* Task brief *
Produce an exact copy of the lines below, starting at the first and ending with the line containing "Sys2Proof.Machine.execRegisterReadLowHalf off s".

* Collected data entries *

*-*-*

-- ==== Sys2Proof/Machine/Dispatch.lean ====
section
/-! DEFINITION. The dispatch of a command to its meaning, one arm for each row of the table. -/

namespace Sys2Proof.Machine

open Sys2Proof

def exec (i : Instr) (s : State) : Host.Outcome State Fault Refusal :=
  match i with
  | .registerWrite off width v src => Sys2Proof.Machine.execRegisterWrite off width v src s
  | .registerReadLowHalf off => Sys2Proof.Machine.execRegisterReadLowHalf off s
  | .vinSample mv => Sys2Proof.Machine.execVinSample mv s
  | .startupStageDone => Sys2Proof.Machine.execStartupStageDone s
  | .startupRomDone => Sys2Proof.Machine.execStartupRomDone s
  | .firmwareVerifyDone readable => Sys2Proof.Machine.execFirmwareVerifyDone readable s
  | .startupIslandsDone fails => Sys2Proof.Machine.execStartupIslandsDone fails s
  | .hbmTrainingDone failed found => Sys2Proof.Machine.execHbmTrainingDone failed found s
  | .portsPhaseDone => Sys2Proof.Machine.execPortsPhaseDone s
  | .resetNAssert lowNs => Sys2Proof.Machine.execResetNAssert lowNs s
  | .resetNRelease => Sys2Proof.Machine.execResetNRelease s
  | .glbResetFull => Sys2Proof.Machine.execGlbResetFull s
  | .glbResetWarm => Sys2Proof.Machine.execGlbResetWarm s
  | .refclkLoss => Sys2Proof.Machine.execRefclkLoss s
  | .doorbell n v => Sys2Proof.Machine.execDoorbell n v s
  | .acceptTask => Sys2Proof.Machine.execAcceptTask s
  | .segmentTimeLimit => Sys2Proof.Machine.execSegmentTimeLimit s
  | .segmentSigned => Sys2Proof.Machine.execSegmentSigned s
  | .journalTailWrite v => Sys2Proof.Machine.execJournalTailWrite v s
  | .jsigTailWrite v => Sys2Proof.Machine.execJsigTailWrite v s
  | .cmdHalt => Sys2Proof.Machine.execCmdHalt s
  | .cmdResume => Sys2Proof.Machine.execCmdResume s
  | .ownerEpochWrite v => Sys2Proof.Machine.execOwnerEpochWrite v s
  | .streamFaultClear n => Sys2Proof.Machine.execStreamFaultClear n s
  | .eventAdd v => Sys2Proof.Machine.execEventAdd v s
  | .functionHaltComplete f => Sys2Proof.Machine.execFunctionHaltComplete f s
  | .taskComplete seq => Sys2Proof.Machine.execTaskComplete seq s
  | .fence seq => Sys2Proof.Machine.execFence seq s
  | .wait seq => Sys2Proof.Machine.execWait seq s
  | .waitTimeout seq => Sys2Proof.Machine.execWaitTimeout seq s
  | .signal seq => Sys2Proof.Machine.execSignal seq s
  | .halt seq => Sys2Proof.Machine.execHalt seq s
  | .resume seq => Sys2Proof.Machine.execResume seq s
  | .score seq => Sys2Proof.Machine.execScore seq s
  | .dispatch seq => Sys2Proof.Machine.execDispatch seq s
  | .dispatchX seq => Sys2Proof.Machine.execDispatchX seq s
  | .gather seq splits => Sys2Proof.Machine.execGather seq splits s
  | .combine seq => Sys2Proof.Machine.execCombine seq s
  | .combineX seq => Sys2Proof.Machine.execCombineX seq s
  | .combinePhase1Start seq => Sys2Proof.Machine.execCombinePhase1Start seq s
  | .dmm seq => Sys2Proof.Machine.execDmm seq s
  | .dmmAr seq => Sys2Proof.Machine.execDmmAr seq s
  | .dmmRs seq => Sys2Proof.Machine.execDmmRs seq s
  | .dmmAg seq => Sys2Proof.Machine.execDmmAg seq s
  | .xmm seq => Sys2Proof.Machine.execXmm seq s
  | .xmmK seq => Sys2Proof.Machine.execXmmK seq s
  | .ewise seq => Sys2Proof.Machine.execEwise seq s
  | .ewiseStochastic seq => Sys2Proof.Machine.execEwiseStochastic seq s
  | .pruneMask seq => Sys2Proof.Machine.execPruneMask seq s
  | .prunePack seq => Sys2Proof.Machine.execPrunePack seq s
  | .shadow seq => Sys2Proof.Machine.execShadow seq s
  | .move seq => Sys2Proof.Machine.execMove seq s
  | .publish seq => Sys2Proof.Machine.execPublish seq s
  | .publishHashComplete seq => Sys2Proof.Machine.execPublishHashComplete seq s
  | .rload seq => Sys2Proof.Machine.execRload seq s
  | .rstore seq => Sys2Proof.Machine.execRstore seq s
  | .mstore seq => Sys2Proof.Machine.execMstore seq s
  | .ratomic seq => Sys2Proof.Machine.execRatomic seq s
  | .rreduce seq => Sys2Proof.Machine.execRreduce seq s
  | .collectAllReduce seq => Sys2Proof.Machine.execCollectAllReduce seq s
  | .collectReduceScatter seq => Sys2Proof.Machine.execCollectReduceScatter seq s
  | .collectAllGather seq => Sys2Proof.Machine.execCollectAllGather seq s
  | .collectBroadcast seq => Sys2Proof.Machine.execCollectBroadcast seq s
  | .collectBarrier seq => Sys2Proof.Machine.execCollectBarrier seq s
  | .lcPeriodStart n => Sys2Proof.Machine.execLcPeriodStart n s
  | .schLcWrite n v => Sys2Proof.Machine.execSchLcWrite n v s
  | .schCtrlWrite v => Sys2Proof.Machine.execSchCtrlWrite v s
  | .preemptionComplete seq => Sys2Proof.Machine.execPreemptionComplete seq s
  | .residencyCopyComplete n => Sys2Proof.Machine.execResidencyCopyComplete n s
  | .runClaim core => Sys2Proof.Machine.execRunClaim core s
  | .runComplete core => Sys2Proof.Machine.execRunComplete core s
  | .stakeGrant => Sys2Proof.Machine.execStakeGrant s
  | .partialSumStart seq tile => Sys2Proof.Machine.execPartialSumStart seq tile s
  | .vectorBlockClaim core => Sys2Proof.Machine.execVectorBlockClaim core s
  | .vectorBlockComplete core => Sys2Proof.Machine.execVectorBlockComplete core s
  | .guardDecision seq expert block => Sys2Proof.Machine.execGuardDecision seq expert block s
  | .hamperPeakClear => Sys2Proof.Machine.execHamperPeakClear s
  | .regionValidSet n v => Sys2Proof.Machine.execRegionValidSet n v s
  | .regionValidClear n => Sys2Proof.Machine.execRegionValidClear n s
  | .cadTableBaseWrite v => Sys2Proof.Machine.execCadTableBaseWrite v s
  | .nearUnitsWrite v => Sys2Proof.Machine.execNearUnitsWrite v s
  | .progMibWrite v => Sys2Proof.Machine.execProgMibWrite v s
  | .headroomWrite v => Sys2Proof.Machine.execHeadroomWrite v s
  | .heatEpochEnd => Sys2Proof.Machine.execHeatEpochEnd s
  | .promotionComplete page ok => Sys2Proof.Machine.execPromotionComplete page ok s
  | .evictionComplete page => Sys2Proof.Machine.execEvictionComplete page s
  | .hbmReadComplete addr len bad by_ => Sys2Proof.Machine.execHbmReadComplete addr len bad by_ s
  | .rowRepair chan row => Sys2Proof.Machine.execRowRepair chan row s
  | .refreshSlot chan bank => Sys2Proof.Machine.execRefreshSlot chan bank s
  | .rinseStep chan off symbols row => Sys2Proof.Machine.execRinseStep chan off symbols row s
  | .retrainSlot => Sys2Proof.Machine.execRetrainSlot s
  | .retrainReqWrite n v => Sys2Proof.Machine.execRetrainReqWrite n v s
  | .retrainComplete chan ok ns => Sys2Proof.Machine.execRetrainComplete chan ok ns s
  | .marginReqWrite n v => Sys2Proof.Machine.execMarginReqWrite n v s
  | .marginSegmentComplete chan seg => Sys2Proof.Machine.execMarginSegmentComplete chan seg s
  | .darnReqWrite v => Sys2Proof.Machine.execDarnReqWrite v s
  | .darnMigrationComplete => Sys2Proof.Machine.execDarnMigrationComplete s
  | .meshFlitResend link => Sys2Proof.Machine.execMeshFlitResend link s
  | .portTrainingStart p => Sys2Proof.Machine.execPortTrainingStart p s
  | .portTrainingComplete p r => Sys2Proof.Machine.execPortTrainingComplete p r s
  | .laneLockLoss p => Sys2Proof.Machine.execLaneLockLoss p s
  | .frameReceive p f => Sys2Proof.Machine.execFrameReceive p f s
  | .retryRequest p fseq => Sys2Proof.Machine.execRetryRequest p fseq s
  | .rekeyDue p => Sys2Proof.Machine.execRekeyDue p s
  | .linkCredential p cred sig => Sys2Proof.Machine.execLinkCredential p cred sig s
  | .keyCiphertext p ct => Sys2Proof.Machine.execKeyCiphertext p ct s
  | .entropyHealthFail => Sys2Proof.Machine.execEntropyHealthFail s
  | .packetForward inp vc => Sys2Proof.Machine.execPacketForward inp vc s
  | .portEnableWrite p v => Sys2Proof.Machine.execPortEnableWrite p v s
  | .routeWrite b d v => Sys2Proof.Machine.execRouteWrite b d v s
  | .nswEpochWrite v => Sys2Proof.Machine.execNswEpochWrite v s
  | .nswRetireWrite v => Sys2Proof.Machine.execNswRetireWrite v s
  | .surveyInterval => Sys2Proof.Machine.execSurveyInterval s
  | .rmeInject q => Sys2Proof.Machine.execRmeInject q s
  | .loadReq => Sys2Proof.Machine.execLoadReq s
  | .loadData => Sys2Proof.Machine.execLoadData s
  | .store => Sys2Proof.Machine.execStore s
  | .fanset => Sys2Proof.Machine.execFanset s
  | .mdata => Sys2Proof.Machine.execMdata s
  | .atomic => Sys2Proof.Machine.execAtomic s
  | .atomicRetry => Sys2Proof.Machine.execAtomicRetry s
  | .atomicReply => Sys2Proof.Machine.execAtomicReply s
  | .reduce => Sys2Proof.Machine.execReduce s
  | .reduceRetry => Sys2Proof.Machine.execReduceRetry s
  | .ack => Sys2Proof.Machine.execAck s
  | .drop => Sys2Proof.Machine.execDrop s
  | .rmeReplyTimeout txn off => Sys2Proof.Machine.execRmeReplyTimeout txn off s
  | .busyResend txn off => Sys2Proof.Machine.execBusyResend txn off s
  | .mstoreTimeout seq => Sys2Proof.Machine.execMstoreTimeout seq s
  | .rmeCtrlWrite v => Sys2Proof.Machine.execRmeCtrlWrite v s
  | .collectiveEnter seq => Sys2Proof.Machine.execCollectiveEnter seq s
  | .contrib => Sys2Proof.Machine.execContrib s
  | .result => Sys2Proof.Machine.execResult s
  | .tackUp => Sys2Proof.Machine.execTackUp s
  | .tackDown => Sys2Proof.Machine.execTackDown s
  | .ring => Sys2Proof.Machine.execRing s
  | .abort => Sys2Proof.Machine.execAbort s
  | .done => Sys2Proof.Machine.execDone s
  | .closed => Sys2Proof.Machine.execClosed s
  | .xcount => Sys2Proof.Machine.execXcount s
  | .collectiveTimeout g => Sys2Proof.Machine.execCollectiveTimeout g s
  | .closingTimeout g => Sys2Proof.Machine.execClosingTimeout g s
  | .xcountTimeout seq => Sys2Proof.Machine.execXcountTimeout seq s
  | .colGroupWrite g w v => Sys2Proof.Machine.execColGroupWrite g w v s
  | .coreFaultDetect core cause => Sys2Proof.Machine.execCoreFaultDetect core cause s
  | .patchComplete core => Sys2Proof.Machine.execPatchComplete core s
  | .patchGo v => Sys2Proof.Machine.execPatchGo v s
  | .patchWaitTimeout core => Sys2Proof.Machine.execPatchWaitTimeout core s
  | .engineFaultDetect f => Sys2Proof.Machine.execEngineFaultDetect f s
  | .islandLost domain => Sys2Proof.Machine.execIslandLost domain s
  | .stewardWatchdog core => Sys2Proof.Machine.execStewardWatchdog core s
  | .trigGo full => Sys2Proof.Machine.execTrigGo full s
  | .trigComplete => Sys2Proof.Machine.execTrigComplete s
  | .trigSigned => Sys2Proof.Machine.execTrigSigned s
  | .digestReqGo region => Sys2Proof.Machine.execDigestReqGo region s
  | .regionDigestComplete => Sys2Proof.Machine.execRegionDigestComplete s
  | .rruHalt => Sys2Proof.Machine.execRruHalt s
  | .rruResume => Sys2Proof.Machine.execRruResume s
  | .logTailWrite v => Sys2Proof.Machine.execLogTailWrite v s
  | .pwrQuenchWrite => Sys2Proof.Machine.execPwrQuenchWrite s
  | .quenchTasksStopped => Sys2Proof.Machine.execQuenchTasksStopped s
  | .quenchComplete => Sys2Proof.Machine.execQuenchComplete s
  | .inputPowerSample watts => Sys2Proof.Machine.execInputPowerSample watts s
  | .thermalSample junction dies => Sys2Proof.Machine.execThermalSample junction dies s
  | .voltageTrim domain up => Sys2Proof.Machine.execVoltageTrim domain up s
  | .svnCommit => Sys2Proof.Machine.execSvnCommit s
  | .svnCommitComplete => Sys2Proof.Machine.execSvnCommitComplete s
  | .recoveryGo v => Sys2Proof.Machine.execRecoveryGo v s
  | .recoveryCheckComplete => Sys2Proof.Machine.execRecoveryCheckComplete s
  | .flashUpdateGo v => Sys2Proof.Machine.execFlashUpdateGo v s
  | .flashUpdateComplete ok => Sys2Proof.Machine.execFlashUpdateComplete ok s
  | .attestGo => Sys2Proof.Machine.execAttestGo s
  | .attestComplete => Sys2Proof.Machine.execAttestComplete s
  | .odlFlitReceive f => Sys2Proof.Machine.execOdlFlitReceive f s
  | .odlReplayRequest from_ => Sys2Proof.Machine.execOdlReplayRequest from_ s
  | .odlLinkDown => Sys2Proof.Machine.execOdlLinkDown s
  | .odlRetrainComplete lanes => Sys2Proof.Machine.execOdlRetrainComplete lanes s
  | .companionMemoryRead addr len => Sys2Proof.Machine.execCompanionMemoryRead addr len s
  | .companionMemoryWrite addr data => Sys2Proof.Machine.execCompanionMemoryWrite addr data s
  | .irqMessage v => Sys2Proof.Machine.execIrqMessage v s
  | .irqPendingClear half mask => Sys2Proof.Machine.execIrqPendingClear half mask s
  | .heartbeat v => Sys2Proof.Machine.execHeartbeat v s
  | .heartbeatTimeout => Sys2Proof.Machine.execHeartbeatTimeout s
  | .linkDownTimeout => Sys2Proof.Machine.execLinkDownTimeout s
  | .cwBaseWrite v => Sys2Proof.Machine.execCwBaseWrite v s
  | .entdaa addr => Sys2Proof.Machine.execEntdaa addr s
  | .setdasa addr => Sys2Proof.Machine.execSetdasa addr s
  | .rstdaa => Sys2Proof.Machine.execRstdaa s
  | .getpid => Sys2Proof.Machine.execGetpid s
  | .getbcr => Sys2Proof.Machine.execGetbcr s
  | .getdcr => Sys2Proof.Machine.execGetdcr s
  | .getstatus => Sys2Proof.Machine.execGetstatus s
  | .enec events => Sys2Proof.Machine.execEnec events s
  | .disec events => Sys2Proof.Machine.execDisec events s
  | .rstact defining => Sys2Proof.Machine.execRstact defining s
  | .i3cOffsetWrite off => Sys2Proof.Machine.execI3cOffsetWrite off s
  | .i3cPrivateRead => Sys2Proof.Machine.execI3cPrivateRead s
  | .i3cDataWrite off v => Sys2Proof.Machine.execI3cDataWrite off v s
  | .clearFaults => Sys2Proof.Machine.execClearFaults s
  | .statusWord => Sys2Proof.Machine.execStatusWord s
  | .statusInput => Sys2Proof.Machine.execStatusInput s
  | .readVin => Sys2Proof.Machine.execReadVin s
  | .readIin => Sys2Proof.Machine.execReadIin s
  | .readVout => Sys2Proof.Machine.execReadVout s
  | .readIout => Sys2Proof.Machine.execReadIout s
  | .readTemperature1 => Sys2Proof.Machine.execReadTemperature1 s
  | .readPout => Sys2Proof.Machine.execReadPout s
  | .readPin => Sys2Proof.Machine.execReadPin s
  | .pmbusRevision => Sys2Proof.Machine.execPmbusRevision s
  | .mfrId => Sys2Proof.Machine.execMfrId s
  | .pmbusUnsupported code => Sys2Proof.Machine.execPmbusUnsupported code s
  | .pmbusReadingUpdate r => Sys2Proof.Machine.execPmbusReadingUpdate r s
  | .bypass => Sys2Proof.Machine.execBypass s
  | .idcode => Sys2Proof.Machine.execIdcode s
  | .samplePreload bits pins => Sys2Proof.Machine.execSamplePreload bits pins s
  | .extest => Sys2Proof.Machine.execExtest s
  | .extestPulse => Sys2Proof.Machine.execExtestPulse s
  | .extestTrain => Sys2Proof.Machine.execExtestTrain s
  | .clamp => Sys2Proof.Machine.execClamp s
  | .highz => Sys2Proof.Machine.execHighz s
  | .companionWindowAccess off data => Sys2Proof.Machine.execCompanionWindowAccess off data s
  | .entropyHealthRecover => Sys2Proof.Machine.execEntropyHealthRecover s
  | .referenceClockReturn => Sys2Proof.Machine.execReferenceClockReturn s
  | .turnEnd e => Sys2Proof.Machine.execTurnEnd e s

end Sys2Proof.Machine
end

*-*-*

* Output of the task *
-- ==== Sys2Proof/Machine/Dispatch.lean ====
section
/-! DEFINITION. The dispatch of a command to its meaning, one arm for each row of the table. -/

namespace Sys2Proof.Machine

open Sys2Proof

def exec (i : Instr) (s : State) : Host.Outcome State Fault Refusal :=
  match i with
  | .registerWrite off width v src => Sys2Proof.Machine.execRegisterWrite off width v src s
  | .registerReadLowHalf off => Sys2Proof.Machine.execRegisterReadLowHalf off s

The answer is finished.